The bill increases tribal access to veterinary public‑health services and federal coordination to reduce zoonotic risks, but several provisions are nonbinding or costly and may impose administrative burdens or leave gaps between study, planning, and on‑the‑ground implementation.
Tribal communities will get funded veterinary public‑health services (vaccination, surveillance, spay/neuter) that reduce local zoonotic disease risk.
Federal coordination and a One Health approach are strengthened—through IHS coordination with CDC/USDA, assigned Commissioned Corps veterinary public‑health officers, and biennial reporting—improving surveillance and response to zoonoses.
A targeted one‑year feasibility study for oral rabies vaccine delivery in Arctic regions could identify workable methods to reduce rabies spillover, protecting subsistence animals, pets, and public health in remote communities.
Some provisions are non‑binding or nominal (a 'sense of Congress' and naming the IHS Director) and do not create new statutory funding or deadlines, so tribes may not see immediate resource or program changes.
Providing new funded veterinary services and related initiatives increases federal spending and could create budgetary pressure or tradeoffs with other programs.
Reporting requirements and deploying Commissioned Corps officers may impose administrative and personnel burdens—requiring staff reallocation and extra data collection from IHS and tribal partners.
Based on analysis of 5 sections of legislative text.
Introduced February 18, 2025 by Lisa Murkowski · Last progress December 15, 2025
Authorizes the Indian Health Service (IHS) to provide and fund public health veterinary services—such as vaccination, surveillance, diagnosis, spay/neuter, and other actions to reduce zoonotic disease and antimicrobial resistance—in Tribal and rural Service areas where disease risk is endemic.
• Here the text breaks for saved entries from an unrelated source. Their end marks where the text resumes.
/-- Every clause of Obligations.CharacterReceipt has a state and operands that meet its hypotheses. -/
theorem test_characterReceipt_clauses :
    (∃ (s : State) (n : Nat) (e : Word) (noisy : Bool), portRuns s n = true ∧ (slice s n).rx = some (e, noisy)) ∧
    (∃ (s : State) (n : Nat), portRuns s n = true ∧ (slice s n).idleRun = true ∧ (slice s n).rx = none) ∧
    (∃ (s : State) (n : Nat), portRuns s n = true ∧ flag s (aPort n 0x18) 3 = true) ∧
    (∃ (s : State) (n : Nat), awake s = true ∧ (slice s n).tmoRun = true ∧ fld s (aPort n 0x80) 15 8 ≠ 0 ∧ ((slice s n).rxMode = 2 ∨
      (slice s n).rxMode = 3) ∧ (slice s n).rxq ≠ []) ∧
    (∃ (s : State) (n : Nat), awake s = true ∧ (slice s n).tmoRun = true ∧ fld s (aPort n 0x80) 15 8 ≠ 0 ∧ ((slice s n).rxMode = 2 ∨
      (slice s n).rxMode = 3) ∧ (slice s n).rxq = [] ∧ rawFill s n = 0) ∧
    (∃ (s : State) (n : Nat), awake s = true ∧ (slice s n).tmoRun = true ∧ fld s (aPort n 0x80) 15 8 ≠ 0 ∧ ((slice s n).rxMode = 2 ∨
      (slice s n).rxMode = 3) ∧ (slice s n).rxq = [] ∧ rawFill s n ≠ 0 ∧ (slice s n).rxMode = 2) ∧
    (∃ (s : State) (n : Nat) (it : RxItem) (r : List RxItem) (d : DWord) (bs : _) (own : _), bs = (rawBytes (slice s n).rxFmt it) ∧
      own = (decide (2 ^ 31 ≤ memNat s (rawDesc s n (rawIdx s n) + 4) 4)) ∧ (slice s n).rxq = it :: r ∧ awake s = true ∧
      ftOfCount s (portClock n) it.edge = some d ∧ it.marker = false ∧ ((slice s n).swMode = 2 → s.ecc = []) ∧ (slice s n).swMode = 2 ∧
      own = true ∧ (rawFill s n = 0 → rawBad s n (rawDesc s n (rawIdx s n)) = false) ∧
      rawFill s n + bs.length < (if rawFill s n = 0 then rawSize s n false else (raw s n).size) ∧ rawFill s n + bs.length < 2 ^ 13) ∧
    (∃ (s : State) (n : Nat) (it : RxItem) (r : List RxItem) (d : DWord) (own : _),
      own = (decide (2 ^ 31 ≤ memNat s (rawDesc s n (rawIdx s n) + 4) 4)) ∧ (slice s n).rxq = it :: r ∧ awake s = true ∧
      ftOfCount s (portClock n) it.edge = some d ∧ it.marker = false ∧ ((slice s n).swMode = 2 → s.ecc = []) ∧ (slice s n).swMode = 2 ∧
      own = false) ∧
    (∃ (s : State) (n : Nat) (it : RxItem) (r : List RxItem) (d : DWord) (bs : _), bs = (rawBytes (slice s n).rxFmt it) ∧
      (slice s n).rxq = it :: r ∧ awake s = true ∧ ftOfCount s (portClock n) it.edge = some d ∧ it.marker = false ∧
      ((slice s n).swMode = 2 → s.ecc = []) ∧ (slice s n).swMode = 3 ∧
      rawFill s n + bs.length < (if rawFill s n = 0 then rawSize s n true else (raw s n).size) ∧ rawFill s n + bs.length < 2 ^ 13) :=
  ⟨⟨sl 255 { rxMode := 1, txMode := 1, rx := some (0, false) } (rg (aPort 255 0) 1 up), 255, 0, false, by decide +kernel⟩,
   ⟨sl 271 { idleRun := true } up, 271, by decide +kernel⟩,
   ⟨rg (aPort 271 0x18) 8 up, 271, by decide +kernel⟩,
   ⟨sl 0 { tmoRun := true, rxMode := 3, rxq := [{}] } (rg (aPort 0 0x80) 0x100 up), 0, by decide +kernel⟩,
   ⟨sl 0 { tmoRun := true, rxMode := 2 } (rg (aPort 0 0x80) 0xFF00 up), 0, by decide +kernel⟩,
   ⟨rg (aPort 271 0x88) 1 (rg (aPort 271 0x80) 0xFF00 (sl 271 { rxMode := 2, tmoRun := true } up)), 271, by decide +kernel⟩,
   ⟨mw 0x01000004 4 0x80000000 (pr (portClock 271) (sl 271 { swMode := 2, rxq := [{}] } up)), 271, {}, [],
     (ftOfCount (mw 0x01000004 4 0x80000000 (pr (portClock 271) (sl 271 { swMode := 2, rxq := [{}] } up))) (portClock 271) 0).getD 0, _, _,
     rfl, rfl, by decide +kernel⟩,
   ⟨pr (portClock 271) (sl 271 { swMode := 2, rxq := [{}] } up), 271, {}, [],
     (ftOfCount (pr (portClock 271) (sl 271 { swMode := 2, rxq := [{}] } up)) (portClock 271) 0).getD 0, _, rfl, by decide +kernel⟩,
   ⟨pr (portClock 271) (sl 271 { swMode := 3, rxq := [{}] } up), 271, {}, [],
     (ftOfCount (pr (portClock 271) (sl 271 { swMode := 3, rxq := [{}] } up)) (portClock 271) 0).getD 0, _, rfl, by decide +kernel⟩⟩

/-- Every clause of Obligations.PortModes has a state and operands that meet its hypotheses. -/
theorem test_portModes_clauses :
    (∃ (s : State) (n : Nat), n < portCount s ∧ awake s = true ∧ fld s (aPort n 0x20) 8 0 ≠ 0x1FF ∧
      (inFault s = true ∨ ((slice s n).rx ≠ none ∧ (slice s n).shifter ≠ none))) ∧
    (∃ (s : State) (n : Nat), n < portCount s ∧ awake s = true ∧ fld s (aPort n 0x20) 8 0 ≠ 0x1FF ∧ inFault s = false ∧
      (slice s n).rx = none ∧ (slice s n).shifter = none ∧ (slice s n).rxMode = 0 ∧ (slice s n).txMode = 0 ∧ (slice s n).swMode = 0 ∧
      (slice s n).rxq = []) ∧
    (∃ (s : State) (n : Nat) (v : Word), n < portCount s ∧ awake s = true ∧ fld s (aPort n 0x20) 8 0 = 0x1FF ∧ bits v 1 0 ≠ 0) ∧
    (∃ (s : State) (n : Nat) (v : Word), n < portCount s ∧ awake s = true ∧ bits v 15 0 ≠ 0) ∧
    (∃ (s : State) (n : Nat) (v : Word), n < portCount s ∧ awake s = true ∧ bits v 15 0 = 0) ∧
    (∃ (s : State) (n : Nat), n < portCount s ∧ awake s = true ∧ flag s (aPort n 0x28) 16 = true) :=
  ⟨⟨node .fault, 271, by decide +kernel⟩,
   ⟨rg (aPort 271 0x28) 0x10001 up, 271, by decide +kernel⟩,
   ⟨rg (aPort 271 0x20) 0x1FF up, 271, 3, by decide +kernel⟩,
   ⟨rg (aPort 271 0x28) 0x10001 up, 271, 1, by decide +kernel⟩,
   ⟨rg (aPort 271 0x28) 0x10001 up, 271, 0x11170000, by decide +kernel⟩,
   ⟨rg (aPort 271 0x28) 0x10001 up, 271, by decide +kernel⟩⟩

/-- Every clause of Obligations.SliceMoves has a state and operands that meet its hypotheses. -/
theorem test_sliceMoves_clauses :
    (∃ (s : State) (n : Nat) (v : Word), n < portCount s ∧ awake s = true ∧ bit v 28 = true ∧ mayServe n (bits v 24 16) = true ∧
      sliceMap s (bits v 24 16) / 0x4000 = 0 ∧ sliceBusy s (bits v 24 16) = false) ∧
    (∃ (s : State) (n : Nat) (v : Word), n < portCount s ∧ awake s = true ∧ bit v 28 = true ∧ (mayServe n (bits v 24 16) = false ∨
      sliceMap s (bits v 24 16) / 0x4000 ≠ 0 ∨ sliceBusy s (bits v 24 16) = true)) ∧
    (∃ (s : State) (n : Nat), portRuns s n = true ∧ flag s (aPort n 0x20) 28 = true ∧ (slice s n).waitRun = true ∧ swapReady s n = true ∧
      swapFits s n (swapTarget s n) = true) ∧
    (∃ (s : State) (n : Nat), portRuns s n = true ∧ flag s (aPort n 0x20) 28 = true ∧ (slice s n).waitRun = true ∧ swapReady s n = false ∧
      flag s (aPort n 0x20) 29 = false) ∧
    (∃ (s : State) (n : Nat), portRuns s n = true ∧ flag s (aPort n 0x20) 28 = true ∧ (slice s n).waitRun = true ∧ swapReady s n = false ∧
      flag s (aPort n 0x20) 29 = true ∧ (slice s n).shifter ≠ none) ∧
    (∃ (s : State) (n : Nat), portRuns s n = true ∧ swapFits s n (swapTarget s n) = false ∧ (if ((.forcedSwap n,
      false) : Instr × Bool).2 then flag s (aPort n 0x20) 28 = true ∧ (slice s n).waitRun = true ∧
      swapReady s n = true else (slice s n).forcePend = true)) ∧
    (∃ (s : State) (n : Nat), portRuns s n = true ∧ (slice s n).forcePend = true ∧ swapFits s n (swapTarget s n) = true ∧
      ((slice s n).rx = none ∨ fld s (aPort n 0x00) 1 0 = (slice s n).rxMode)) :=
  ⟨⟨sl 271 { waitRun := true } (rg (aPort 271 0x20) 0x1117010F (rg (aPort 271 0x18) 4 up)), 271, 0x11170000, by decide +kernel⟩,
   ⟨sl 271 { waitRun := true } (rg (aPort 271 0x20) 0x1117010F (rg (aPort 271 0x18) 4 up)), 271, 0x5A5A000F, by decide +kernel⟩,
   ⟨sl 271 { waitRun := true } (rg (aPort 271 0x20) 0x1117010F (rg (aPort 271 0x18) 4 up)), 271, by decide +kernel⟩,
   ⟨sl 271 { waitRun := true, shifter := some [] } (rg (aPort 271 0x20) 0x10000000 up), 271, by decide +kernel⟩,
   ⟨sl 271 { waitRun := true, shifter := some [] } (rg (aPort 271 0x20) 0x30000000 up), 271, by decide +kernel⟩,
   ⟨sl 0 { forcePend := true } (rg (aPort 0 0x20) 0x30000000 up), 0, by decide +kernel⟩,
   ⟨sl 0 { forcePend := true } (rg (aPort 0 0x20) 0x31170000 up), 0, by decide +kernel⟩⟩

/-- Every clause of Obligations.PortTransmission has a state and operands that meet its hypotheses. -/
theorem test_portTransmission_clauses :
    (∃ (s : State) (n : Nat) (i : QItem), portRuns s n = true ∧ s.ecc = [] ∧ fld s (aPort n 0x00) 1 0 = (slice s n).txMode ∧
      (queue s n).started = none ∧ ((slice s n).txMode = 1 ∨ (slice s n).txMode = 3) ∧ (slice s n).backoff = none ∧
      flag s (aPort n 0x20) 28 = false ∧ (flag s (aPort n 0x0C) 6 = false ∨ (queue s n).ending ≠ none ∨ idle s n = true) ∧
      topItem (queue s n).items = some i ∧ isStale s (cellDeadline s i.cell) = false) ∧
    (∃ (s : State) (n : Nat) (u : Started) (v : Nat) (last : Bool) (load : Nat), portRuns s n = true ∧ s.ecc = [] ∧
      fld s (aPort n 0x00) 1 0 = (slice s n).txMode ∧ (queue s n).started = some u ∧ (queue s n).ending = none ∧
      (slice s n).backoff = none ∧ (u.pos ≠ 0 ∨ flag s (aPort n 0x0C) 6 = false ∨ (idle s n = true ∧ (slice s n).rx = none)) ∧
      (u.pos ≠ 0 ∨ flag s (aPort n 0x10) 8 = false ∨ flag s (aPort n 0x18) 6 = true) ∧ txNext s u = .char v last ∧
      (slice s n).leadWait = ((Instr.txCharacterLoad n load, false, load) : Instr × Bool × Nat).2.1 ∧ (((Instr.txCharacterLoad n load,
      false, load) : Instr × Bool × Nat).2.1 = true → (slice s n).shifter = none)) ∧
    (∃ (s : State) (n : Nat) (it : QItem), portRuns s n = true ∧ s.ecc = [] ∧ fld s (aPort n 0x00) 1 0 = (slice s n).txMode ∧
      (queue s n).ending = some it ∧ (slice s n).shifter ≠ none) ∧
    (∃ (s : State) (n : Nat), portRuns s n = true ∧ s.ecc = [] ∧ fld s (aPort n 0x00) 1 0 = (slice s n).txMode ∧
      (slice s n).trailRun = true ∧ (queue s n).started = none) ∧
    (∃ (s : State) (p : Nat) (n : Nat) (u : Started) (v : UnitSt), portRuns s p = true ∧ (queue s p).started = some u ∧ u.ct = some n ∧
      (slice s p).shifter = none ∧ u.pos ≠ 0 ∧ txNext s u = .wait ∧ (parser s n).cur = some v) :=
  ⟨⟨sl 271 { txMode := 1 } (rg (aPort 271 0) 1 (qu 271 { items := [it9] } up)), 271, it9, by decide +kernel⟩,
   ⟨sl 271 { txMode := 1 } (rg (aPort 271 0) 1 (qu 271 { started := some { item := it9, pre := [0x24#8, 0x25#8] } } up)), 271,
     { item := it9, pre := [0x24#8, 0x25#8] }, 36, false, 0, by decide +kernel⟩,
   ⟨sl 271 { shifter := some [] } (qu 271 { ending := some it9 } up), 271, it9, by decide +kernel⟩,
   ⟨sl 255 { trailRun := true } up, 255, by decide +kernel⟩,
   ⟨ps 0 { cur := some { st := .body, cell := 9 } } (qu 271 { started := some { item := it9, pos := 1, ct := some 0 } } up), 271, 0,
     { item := it9, pos := 1, ct := some 0 }, { st := .body, cell := 9 }, by decide +kernel⟩⟩

/-- Every clause of Obligations.Collisions has a state and operands that meet its hypotheses. -/
theorem test_collisions_clauses :
    (∃ (s : State) (n : Nat) (u : Started) (k : Nat) (level : Bool) (frame : List Bool), portRuns s n = true ∧
      flag s (aPort n 0x0C) 6 = true ∧ (slice s n).shifter = some frame ∧ frame[k]? = some (!level) ∧ (queue s n).ending = none ∧
      (queue s n).started = some u ∧ fld s (aPort n 0x00) 1 0 = (slice s n).txMode) ∧
    (∃ (s : State) (n : Nat), portRuns s n = true ∧ (slice s n).backoff ≠ none ∧ idle s n = true) :=
  ⟨⟨rg (aPort 271 0x0C) 0x40 (sl 271 { shifter := some [false] } (qu 271 { started := some { item := it9 } } up)), 271, { item := it9 },
    0, true, [false], by decide +kernel⟩,
   ⟨sl 271 { backoff := some 16 } (rg (aPort 271 0x18) 4 up), 271, by decide +kernel⟩⟩

/-- Every clause of Obligations.TilePower has a state and operands that meet its hypotheses. -/
theorem test_tilePower_clauses :
    (∃ (s : State) (k : Nat) (v : Word), hasTile s k = true ∧ awake s = true ∧ bit v 0 = true) ∧
    (∃ (s : State) (k : Nat) (v : Word), hasTile s k = true ∧ awake s = true ∧ bit v 0 = false) ∧
    (∃ (s : State) (k : Nat), hasTile s k = true ∧ tileMay s k = true ∧ (tile s k).run = true ∧ flag s (aTile k 0x04) 0 = false) ∧
    (∃ (s : State) (k : Nat), hasTile s k = true ∧ flag s (aTile k 0x00) 0 = true ∧ flag s (aTile k 0x04) 4 = false ∧
      flag s (aTile k 0x04) 0 = true) ∧
    (∃ (s : State) (k : Nat), hasTile s k = true ∧ tileMay s k = true ∧ flag s (aTile k 0x04) 4 = false ∧
      flag s (aTile k 0x04) 0 = false) ∧
    (∃ (s : State) (k : Nat), hasTile s k = true ∧ s.power.vltOk = true) ∧
    (∃ (s : State) (k : Nat), hasTile s k = true ∧ s.power.vltOk = false) ∧
    (∃ (s : State) (k : Nat), hasTile s k = true ∧ s.power.phase ≠ .off) :=
  ⟨⟨setTile up 3 { run := true }, 3, 1, by decide +kernel⟩,
   ⟨setTile up 3 { run := true }, 3, 4, by decide +kernel⟩,
   ⟨setTile (rg (aTile 3 0) 1 up) 3 { run := true }, 3, by decide +kernel⟩,
   ⟨tl 3 up, 3, by decide +kernel⟩,
   ⟨rg (aTile 3 0) 1 up, 3, by decide +kernel⟩,
   ⟨setTile up 3 { run := true }, 3, by decide +kernel⟩,
   ⟨pw (fun p => { p with vltOk := false }) up, 3, by decide +kernel⟩,
   ⟨setTile up 3 { run := true }, 3, by decide +kernel⟩⟩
Directs deployment of Commissioned Corps veterinary public health officers, requires coordination with CDC and USDA, and mandates a biennial report to Congress. Requires USDA APHIS to complete a one-year feasibility study on delivering oral rabies vaccine to wildlife reservoirs in Arctic U.S. regions. Also adds the IHS Director to a list of officials referenced in an existing pandemic-preparedness statute.